I then came up with the idea that I wanted to go on a really long trip alone and make a project out of learning from scaring the shit out of myself. And I also thought that promoting these zines would help fund the trip, which did help out a lot. Although a fair amount of credit for the zine sales should go to organizations such as the Indie Photobook Library paired with the ability of effortlessly sharing the word on Facebook and blogs.

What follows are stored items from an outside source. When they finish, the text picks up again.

theorem execZqCalibration_keep {s0 : State} (m : Nat) (s : State) (hk : Keep s0 s) : KeepAns s0 (execZqCalibration m
    s) := by
  unfold execZqCalibration
  try dsimp only
  repeat' first
    | with_reducible assumption | with_reducible apply KeepAns.next | with_reducible apply KeepAns.refused
      | with_reducible apply KeepAns.ite | with_reducible apply State.count_keep | simp only [Keep.upd_iff] | intro _
      | with_reducible apply Keep.ite | split

theorem execSetFloors_keep {s0 : State} (f : Frame) (m : Nat) (floors : Option (List Nat)) (s : State) (hk : Keep s0
    s) : KeepAns s0 (execSetFloors f m floors s) := by
  unfold execSetFloors
  try dsimp only
  repeat' first
    | with_reducible assumption | with_reducible apply KeepAns.next | with_reducible apply KeepAns.refused
      | with_reducible apply KeepAns.ite | with_reducible apply State.setPort_keep | with_reducible apply framed_keep
      | with_reducible apply Reply.fail_keep | with_reducible apply Reply.ok_keep | simp only [Keep.upd_iff] | intro _
      | with_reducible apply Keep.ite | split

theorem State.peeled_keep {s0 : State} (s : State) (m g : Nat) (ok : Bool) (hk : Keep s0 s) : Keep s0 (State.peeled s
    m g ok) := by
  unfold State.peeled
  try dsimp only
  repeat' first
    | with_reducible assumption | with_reducible apply State.setPort_keep | with_reducible apply State.fault_keep
      | with_reducible apply State.portMove_keep | with_reducible apply Reply.ok_keep
      | with_reducible apply State.grantReady_keep | with_reducible apply State.goOn_keep | simp only [Keep.upd_iff]
      | simp only [Keep.updBoot_iff] | with_reducible refine Keep.updMem ?_ (memErase_wf _ _ _)
      | with_reducible apply Keep.ite | split

theorem execPeelGranuleDone_keep {s0 : State} (m g : Nat) (ok : Bool) (s : State) (hk : Keep s0 s) : KeepAns s0
    (execPeelGranuleDone m g ok s) := by
  unfold execPeelGranuleDone
  try dsimp only
  repeat' first
    | with_reducible assumption | with_reducible apply KeepAns.next | with_reducible apply KeepAns.refused
      | with_reducible apply KeepAns.ite | with_reducible apply Reply.ok_keep | with_reducible apply State.peeled_keep
      | simp only [Keep.upd_iff] | intro _ | with_reducible apply Keep.ite | split

theorem execSetVcArb_keep {s0 : State} (f : Frame) (port : Option Nat) (v : Word) (s : State) (hk : Keep s0 s) :
    KeepAns s0 (execSetVcArb f port v s) := by
  unfold execSetVcArb
  try dsimp only
  repeat' first
    | with_reducible assumption | with_reducible apply KeepAns.next | with_reducible apply KeepAns.refused
      | with_reducible apply KeepAns.ite | with_reducible apply State.setRunner_keep
      | with_reducible apply framed_keep | with_reducible apply Reply.fail_keep | with_reducible apply Reply.ok_keep
      | simp only [Keep.upd_iff] | intro _ | with_reducible apply Keep.ite | split

theorem State.retireTile_keep {s0 : State} (s : State) (t : Nat) (hk : Keep s0 s) : Keep s0 (State.retireTile s t) := by
  unfold State.retireTile
  try dsimp only
  repeat' first
    | with_reducible assumption | with_reducible apply State.revote_keep | with_reducible apply State.leaveFor_keep
      | with_reducible apply State.cancelGrafts_keep | simp only [Keep.upd_iff] | with_reducible apply Keep.ite
      | split

theorem State.portLinkLost_keep {s0 : State} (s : State) (x : Nat) (hk : Keep s0 s) : Keep s0 (State.portLinkLost s
    x) := by
  unfold State.portLinkLost
  try dsimp only
  repeat' first
    | with_reducible assumption | with_reducible apply State.setQuad_keep | with_reducible apply State.quadFault_keep
      | with_reducible apply State.quadDown_keep | simp only [Keep.upd_iff] | with_reducible apply Keep.foldl
      | with_reducible apply Keep.foldlPair | intro _ | with_reducible apply Keep.ite | split

theorem State.loseCommand_keep {s0 : State} (s : State) (hk : Keep s0 s) : Keep s0 (State.loseCommand s) := by
  unfold State.loseCommand
  try dsimp only
  repeat' first
    | with_reducible assumption | with_reducible apply State.draw_keep | with_reducible apply State.finishCmd_keep
      | simp only [Keep.upd_iff] | with_reducible refine Keep.ofSnd (by assumption) ?_ | intro _ | split

theorem State.failIsland_keep {s0 : State} (s : State) (i : Nat) (hk : Keep s0 s) : Keep s0 (State.failIsland s i) := by
  unfold State.failIsland
  try dsimp only
  repeat' first
    | with_reducible assumption | with_reducible apply State.failPort_keep
      | with_reducible apply State.portLinkLost_keep | with_reducible apply State.loseCommand_keep
      | simp only [Keep.upd_iff] | with_reducible apply Keep.ite | split

theorem State.unitCut_keep {s0 : State} (s : State) (i : Nat) (hk : Keep s0 s) : Keep s0 (State.unitCut s i) := by
  unfold State.unitCut
  try dsimp only
  repeat' first
    | with_reducible assumption | with_reducible apply State.failPort_keep
      | with_reducible apply State.retireTile_keep | with_reducible apply State.portLinkLost_keep
      | simp only [Keep.upd_iff] | split

theorem State.cutRouter_keep {s0 : State} (s : State) (i : Nat) (hk : Keep s0 s) : Keep s0 (State.cutRouter s i) := by
  unfold State.cutRouter
  try dsimp only
  repeat' first
    | with_reducible assumption | with_reducible apply State.raiseSafety_keep
      | with_reducible apply State.unitCut_keep | simp only [Keep.upd_iff]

Those things got the word pretty far out there.
Also, a bit of advice regarding the zines:
I strongly encourage any photobook or photo-zine artist to mail copies of their work to the iPL; it has helped my work get to people that I would have never been able to access otherwise, Larissa Leclair is a genius and a saint.

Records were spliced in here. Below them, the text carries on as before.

theorem State.helloOk_keep {s0 : State} (s : State) (slot : Nat) (cred : Cred) (nc : BitVec 256) (hk : Keep s0 s) :
    Keep s0 (State.helloOk s slot cred nc) := by
  unfold State.helloOk
  try dsimp only
  repeat' first
    | with_reducible assumption | with_reducible apply State.draw_keep | with_reducible apply State.answerOpen_keep
      | simp only [Keep.upd_iff] | with_reducible refine Keep.ofSnd (by assumption) ?_ | split

theorem execHello_keep {s0 : State} (slot : Nat) (nc : BitVec 256) (s : State) (hk : Keep s0 s) : KeepAns s0
    (execHello slot nc s) := by
  unfold execHello
  try dsimp only
  repeat' first
    | with_reducible assumption | with_reducible apply KeepAns.next | with_reducible apply KeepAns.refused
      | with_reducible apply KeepAns.ite | with_reducible apply onMgmt_keep
      | with_reducible apply State.answerOpen_keep | with_reducible apply State.helloOk_keep
      | simp only [Keep.upd_iff] | intro _ | with_reducible apply Keep.ite | split

theorem State.proofFails_keep {s0 : State} (s : State) (x : Session) (hk : Keep s0 s) : Keep s0 (State.proofFails s
    x) := by
  unfold State.proofFails
  try dsimp only
  repeat' first
    | with_reducible assumption | with_reducible apply State.closeSession_keep
      | with_reducible apply State.setCred_keep | simp only [Keep.upd_iff] | intro _

theorem State.proofPasses_keep {s0 : State} (s : State) (x : Session) (k : BitVec 256) (hk : Keep s0 s) : Keep s0
    (State.proofPasses s x k) := by
  unfold State.proofPasses
  try dsimp only
  repeat' first
    | with_reducible assumption | with_reducible apply State.updSession_keep
      | with_reducible apply State.answerOpen_keep | simp only [Keep.upd_iff] | intro _

theorem execProof_keep {s0 : State} (sid : BitVec 32) (proof : BitVec 256) (s : State) (hk : Keep s0 s) : KeepAns s0
    (execProof sid proof s) := by
  unfold execProof
  try dsimp only
  repeat' first
    | with_reducible assumption | with_reducible apply KeepAns.next | with_reducible apply KeepAns.refused
      | with_reducible apply KeepAns.ite | with_reducible apply State.closeSession_keep
      | with_reducible apply onMgmt_keep | with_reducible apply State.proofFails_keep
      | with_reducible apply State.proofPasses_keep | simp only [Keep.upd_iff] | intro _
      | with_reducible apply Keep.ite | split

theorem execSessionIdleTimeout_keep {s0 : State} (sid : BitVec 32) (s : State) (hk : Keep s0 s) : KeepAns s0
    (execSessionIdleTimeout sid s) := by
  unfold execSessionIdleTimeout
  try dsimp only
  repeat' first
    | with_reducible assumption | with_reducible apply KeepAns.next | with_reducible apply KeepAns.refused
      | with_reducible apply KeepAns.ite | with_reducible apply State.closeSession_keep | simp only [Keep.upd_iff]
      | intro _ | with_reducible apply Keep.ite | split

theorem execSlotLockExpire_keep {s0 : State} (slot : Nat) (s : State) (hk : Keep s0 s) : KeepAns s0
    (execSlotLockExpire slot s) := by
  unfold execSlotLockExpire
  try dsimp only
  repeat' first
    | with_reducible assumption | with_reducible apply KeepAns.next | with_reducible apply KeepAns.refused
      | with_reducible apply KeepAns.ite | with_reducible apply State.setCred_keep | simp only [Keep.upd_iff]
      | intro _ | with_reducible apply Keep.ite | split

theorem closing_keep {s0 : State} (f : Frame) (s : State) (k : State → Option (BitVec 16)) (act : State → State)
    (h : ∀ s, Keep s0 s → Keep s0 (act s)) (hk : Keep s0 s) : KeepAns s0 (closing f s k act) := by
  have ht := State.takeFrame_keep s f hk
  unfold closing
  refine onMgmt_keep _ _ ?_
  dsimp only
  split
  · split
    · exact State.respond_keep _ _ _ _ ht
    · exact h _ (State.respond_keep _ _ _ _ ht)
  · exact State.discardFrame_keep _ _ hk

theorem execClose_keep {s0 : State} (f : Frame) (s : State) (hk : Keep s0 s) : KeepAns s0 (execClose f s) := by
  unfold execClose
  try dsimp only
  repeat' first
    | with_reducible assumption | with_reducible apply KeepAns.next | with_reducible apply KeepAns.refused
      | with_reducible apply State.closeSession_keep | with_reducible apply closing_keep | simp only [Keep.upd_iff]
      | intro _

theorem execCredSet_keep {s0 : State} (f : Frame) (slot : Nat) (cred : Cred) (s : State) (hk : Keep s0 s) : KeepAns
    s0 (execCredSet f slot cred s) := by
  unfold execCredSet
  try dsimp only
  repeat' first
    | with_reducible assumption | with_reducible apply KeepAns.next | with_reducible apply KeepAns.refused
      | with_reducible apply KeepAns.ite | with_reducible apply framed_keep | with_reducible apply Reply.fail_keep
      | with_reducible apply Reply.ok_keep | with_reducible apply State.setCred_keep | simp only [Keep.upd_iff]
      | intro _ | with_reducible apply Keep.ite | split

theorem State.closeSlot_keep {s0 : State} (s : State) (slot : Nat) (hk : Keep s0 s) : Keep s0 (State.closeSlot s
    slot) := by
  unfold State.closeSlot
  try dsimp only
  repeat' first
    | with_reducible assumption | simp only [Keep.upd_iff] | intro _

theorem execCredClear_keep {s0 : State} (f : Frame) (slot : Nat) (s : State) (hk : Keep s0 s) : KeepAns s0
    (execCredClear f slot s) := by
  unfold execCredClear
  try dsimp only
  repeat' first
    | with_reducible assumption | with_reducible apply KeepAns.next | with_reducible apply KeepAns.refused
      | with_reducible apply KeepAns.ite | with_reducible apply State.setCred_keep | with_reducible apply closing_keep
      | with_reducible apply State.closeSlot_keep | simp only [Keep.upd_iff] | intro _ | with_reducible apply Keep.ite
      | split

theorem State.forgetAll_keep {s0 : State} (s : State) (hk : Keep s0 s) : Keep s0 (State.forgetAll s) := by
  unfold State.forgetAll
  try dsimp only
  repeat' first
    | with_reducible assumption | simp only [Keep.upd_iff]

theorem execUnclaim_keep {s0 : State} (f : Frame) (s : State) (hk : Keep s0 s) : KeepAns s0 (execUnclaim f s) := by
  unfold execUnclaim
  try dsimp only
  repeat' first
    | with_reducible assumption | with_reducible apply KeepAns.next | with_reducible apply KeepAns.refused
      | with_reducible apply KeepAns.ite | with_reducible apply closing_keep
      | with_reducible apply State.forgetAll_keep | simp only [Keep.upd_iff] | intro _ | with_reducible apply Keep.ite
      | split

theorem execClaim_keep {s0 : State} (ct : List Byte) (s : State) (hk : Keep s0 s) : KeepAns s0 (execClaim ct s) := by
  unfold execClaim
  try dsimp only
  repeat' first
    | with_reducible assumption | with_reducible apply KeepAns.next | with_reducible apply KeepAns.refused
      | with_reducible apply KeepAns.ite | with_reducible apply onMgmt_keep | with_reducible apply State.setCred_keep
      | with_reducible apply State.answerOpen_keep | simp only [Keep.upd_iff] | intro _
      | with_reducible apply Keep.ite | split

theorem State.askQuote_keep {s0 : State} (s : State) (sid : BitVec 32) (seq : BitVec 64) (nonce : BitVec 256) (hk :
    Keep s0 s) : Keep s0 (State.askQuote s sid seq nonce) := by
  unfold State.askQuote
  try dsimp only
  repeat' first
    | with_reducible assumption | simp only [Keep.upd_iff]

theorem execQuote_keep {s0 : State} (f : Option Frame) (nonce : BitVec 256) (s : State) (hk : Keep s0 s) : KeepAns s0
    (execQuote f nonce s) := by
  unfold execQuote
  try dsimp only
  repeat' first
    | with_reducible assumption | with_reducible apply KeepAns.next | with_reducible apply KeepAns.refused
      | with_reducible apply KeepAns.ite | with_reducible apply State.respond_keep
      | with_reducible apply State.discardFrame_keep | with_reducible apply State.takeFrame_keep
      | with_reducible apply onMgmt_keep | with_reducible apply State.answerOpen_keep
      | with_reducible apply State.askQuote_keep | simp only [Keep.upd_iff] | intro _ | with_reducible apply Keep.ite
      | split

theorem State.deliverQuote_keep {s0 : State} (s : State) (r : QuoteReq) (bs : List Byte) (hk : Keep s0 s) : Keep s0
    (State.deliverQuote s r bs) := by
  unfold State.deliverQuote
  try dsimp only
  repeat' first
    | with_reducible assumption | with_reducible apply State.emit_keep | with_reducible apply State.respond_keep
      | with_reducible apply State.mboxEnd_keep | with_reducible apply State.answerOpen_keep
      | simp only [Keep.upd_iff] | with_reducible apply Keep.ite | split

theorem execQuoteReady_keep {s0 : State} (s : State) (hk : Keep s0 s) : KeepAns s0 (execQuoteReady s) := by
  unfold execQuoteReady
  try dsimp only
  repeat' first
    | with_reducible assumption | with_reducible apply KeepAns.next | with_reducible apply KeepAns.refused
      | with_reducible apply KeepAns.ite | with_reducible apply State.deliverQuote_keep | simp only [Keep.upd_iff]
      | intro _ | with_reducible apply Keep.ite | split

theorem State.addKey_keep {s0 : State} (s : State) (b : BitVec 32) (id : Nat) (key : BitVec 256) (hk : Keep s0 s) :
    Keep s0 (State.addKey s b id key) := by
  unfold State.addKey
  try dsimp only
  repeat' first
    | with_reducible assumption | simp only [Keep.upd_iff]

theorem execKeyInstall_keep {s0 : State} (f : Frame) (b : BitVec 32) (id : Nat) (wrapped : List Byte) (s : State) (hk
    : Keep s0 s) : KeepAns s0 (execKeyInstall f b id wrapped s) := by
  unfold execKeyInstall
  try dsimp only
  repeat' first
    | with_reducible assumption | with_reducible apply KeepAns.next | with_reducible apply KeepAns.refused
      | with_reducible apply framed_keep | with_reducible apply Reply.fail_keep | with_reducible apply Reply.ok_keep
      | with_reducible apply State.addKey_keep | simp only [Keep.upd_iff] | intro _ | split

theorem execKeyAgreeBegin_keep {s0 : State} (f : Frame) (s : State) (hk : Keep s0 s) : KeepAns s0 (execKeyAgreeBegin
    f s) := by
  unfold execKeyAgreeBegin
  try dsimp only
  repeat' first
    | with_reducible assumption | with_reducible apply KeepAns.next | with_reducible apply KeepAns.refused
      | with_reducible apply State.draw_keep | with_reducible apply framed_keep | simp only [Keep.upd_iff]
      | with_reducible refine Keep.ofSnd (by assumption) ?_ | intro _ | split

theorem execKeyAgree_keep {s0 : State} (f : Frame) (b : BitVec 32) (id : Nat) (quotes : List PeerQuote) (s : State)
    (hk : Keep s0 s) : KeepAns s0 (execKeyAgree f b id quotes s) := by
  unfold execKeyAgree
  try dsimp only
  repeat' first
    | with_reducible assumption | with_reducible apply KeepAns.next | with_reducible apply KeepAns.refused
      | with_reducible apply KeepAns.ite | with_reducible apply State.draw_keep | with_reducible apply framed_keep
      | with_reducible apply Reply.fail_keep | with_reducible apply TRun.all_keep
      | with_reducible apply State.addKey_keep | simp only [Keep.upd_iff]
      | with_reducible refine Keep.ofSnd (by assumption) ?_ | intro _ | with_reducible apply Keep.ite | split

theorem execKeyAccept_keep {s0 : State} (f : Frame) (b : BitVec 32) (id : Nat) (blob : List Byte) (s : State) (hk :
    Keep s0 s) : KeepAns s0 (execKeyAccept f b id blob s) := by
  unfold execKeyAccept
  try dsimp only
  repeat' first
    | with_reducible assumption | with_reducible apply KeepAns.next | with_reducible apply KeepAns.refused
      | with_reducible apply framed_keep | with_reducible apply Reply.fail_keep | with_reducible apply Reply.ok_keep
      | with_reducible apply State.addKey_keep | simp only [Keep.upd_iff] | intro _ | split

theorem execKeyActivate_keep {s0 : State} (f : Frame) (b : BitVec 32) (id : Nat) (s : State) (hk : Keep s0 s) :
    KeepAns s0 (execKeyActivate f b id s) := by
  unfold execKeyActivate
  try dsimp only
  repeat' first
    | with_reducible assumption | with_reducible apply KeepAns.next | with_reducible apply KeepAns.refused
      | with_reducible apply KeepAns.ite | with_reducible apply framed_keep | with_reducible apply Reply.fail_keep
      | with_reducible apply Reply.ok_keep | simp only [Keep.upd_iff] | intro _ | with_reducible apply Keep.ite
      | split

theorem execKeyDestroy_keep {s0 : State} (f : Frame) (b : BitVec 32) (id : Nat) (s : State) (hk : Keep s0 s) :
    KeepAns s0 (execKeyDestroy f b id s) := by
  unfold execKeyDestroy
  try dsimp only
  repeat' first
    | with_reducible assumption | with_reducible apply KeepAns.next | with_reducible apply KeepAns.refused
      | with_reducible apply KeepAns.ite | with_reducible apply framed_keep | with_reducible apply Reply.fail_keep
      | with_reducible apply Reply.ok_keep | simp only [Keep.upd_iff] | intro _ | with_reducible apply Keep.ite
      | split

GP: Who are some of your major influences?
MA: Theoretically: Bob Dylan, Jean Paul Sartre, Allan Kaprow, Bill Brown, Charles Spearin, Kevin Drew.
Realistically: My brother, my mom and dad, Anna Shteynshleyger, Brian Ulrich, Mary Farmilant, Larissa Leclair, Myra Greene, Dawoud Bey, Simon Anderson, Trevor McNaughton,Victor Yañez, Riley Henderson, EJ Hill, Daniel Shea, Anna Cerniglia, Caitlin Arnold, Aron Gent, Justin Schmitz, Jennifer Keats, and the people of the ACRE artist residency.
GP: How important is Chicago and it’s art community to your work?
MA: This is an appropriate follow-up question to my list of influences being mostly participants in the Chicago art community.
Though a lot of the work I make doesn’t actually happen in Chicago, I think that my abilities of understanding and talking about my own work has a lot to do with my home environment. The unbelievable collection of minds within the Chicago art community allows for a consistent flow of intellectual conversation. I think that participating in the situation of being surrounded by these people inherently progresses our development as artists and as people sharing a community. It helps to look around you and mostly see people pushing themselves to some degree of discomfort, but only because they love what they do. I also think that this has always been the case, but the ACRE Artist Residency crew is taking that knowledge and is kind of hitting the rest of Chicago with it really hard.
GP: What does the future hold for Matt Austin?
MA: For now, it is my goal to never have a job that I hate ever again.
I currently teach Digital Photography at Jones College Prep and will be continuing that this Summer and next year, hopefully taking on a similar position at another high school. I also will continue regularly tutoring Math at the 8th grade level and assisting various photographers whenever those magical opportunities appear out of nowhere.
In March of 2011, I have a solo show at Johalla Projects through the ACRE exhibitions.
I’ve also been playing music a lot; and my brother, EJ Hill, and I are thinking about getting a van and putting together a road trip/tour at some point.
I’m also currently collaborating with a really wonderful writer, Hutch Hutchinson, on making a collection of romantic fictional letters and photographs that we hope to release on Valentine’s Day of 2011.
And I’ve been discussing some pedagogical ideas involving experimental education with Brandon Alvendia that will hopefully come to life this upcoming Summer.
GP: What’s on your playlist? Who do you listen to most?
MA: I do my best with matching music with the weather.
Right now, I’m working with:
Akron/Family – Akron/Family
Kurt Vile - God Is Saying This to You
Lateduster - Easy Pieces
Ray Charles - Birth of the Soul
Do Make Say Think - You, You’re a History in Rust
Kevin Drew - Spirit If…
also, my brother’s recently recorded album. The band is called A(a)rdvark.